A Trump administration is viewed as more sympathetic to the fossil fuel industry, which could lift production and boost exports over time, while he has also pledged to facilitate peace deals in the Middle East and Russia-Ukraine conflicts.  

The US dollar also strengthened on the election result and oil markets wobbled after the Dollar Index topped 105 points for the first time since July, making dollar-denominated imports more expensive.

Markets also dipped in early trade after the latest inventory report from the American Petroleum Institute revealed a 3.13-million-barrel build in crude stockpiles, outpacing expectations for a build of under 2 million barrels. However, the crude build was in part offset by draws in refined products.
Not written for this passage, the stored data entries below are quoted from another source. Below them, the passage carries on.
-- ==== Sys2Proof/Machine/Padding.lean ====
section
/-! DEFINITION. The PAD commands (40_padding.md, section 2). -/

namespace Sys2Proof.Machine

/-- What a PAD of a message leaves: the padded buffer at dst (40_padding.md R113). -/
def padOf (g : Geom) (m : List Byte) (s : State) : State :=
  { s with mem := writeBytes s.mem (dstBase s) (padBytes g m) }

/-- A PAD whose accesses all succeed (40_padding.md R113). -/
def padWork (g : Geom) (s : State) : State := padOf g (message s) s

/-- PAD.P512 (40_padding.md R115). -/
def execPadP512 (s : State) : Host.Outcome State Fault Refusal := .next (runChecked .padP512 (padWork .p512) s)

/-- PAD.P1024 (40_padding.md R116). -/
def execPadP1024 (s : State) : Host.Outcome State Fault Refusal := .next (runChecked .padP1024 (padWork .p1024) s)

/-- PAD.P512LE (40_padding.md R117). -/
def execPadP512le (s : State) : Host.Outcome State Fault Refusal := .next (runChecked .padP512le (padWork .p512le) s)

end Sys2Proof.Machine
end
Later in the session, the EIA put the weekly build in commercial crude stocks at 2.1 million barrels to leave inventories at a three-month high.

OPEC

Prices had been buoyed this week by OPEC's decision to delay planned hikes, which was taken as a signal the group was willing to defend prices at the cost of market share, while tighter compliance and 'compensation cuts' are expected to curtail output further.

"An increase in supply in December would have risked triggering a decline in oil prices, even if the monthly production increase of 180,000 bpd had been small. The signal alone and the prospect of further production increases in the following months would probably have been enough to put oil prices under pressure," said Carsten Fritsch of Commerzbank.

Early production surveys showed that Iraq, the primary quota buster this year, had cut output in October but it remains above its target level once the additional compensation cuts are factored in.

Meanwhile, Saudi Aramco has cut Official Selling Prices (OSP) for crude loading in December, including a $0.50/b reduction in flagship Arab Light which was largely in line with expectations after premiums for spot Middle East barrels retreated last month.

Elsewhere, traders continued monitoring Hurricane Rafael in the Caribbean, which will likely disrupt offshore Gulf of Mexico production later this week.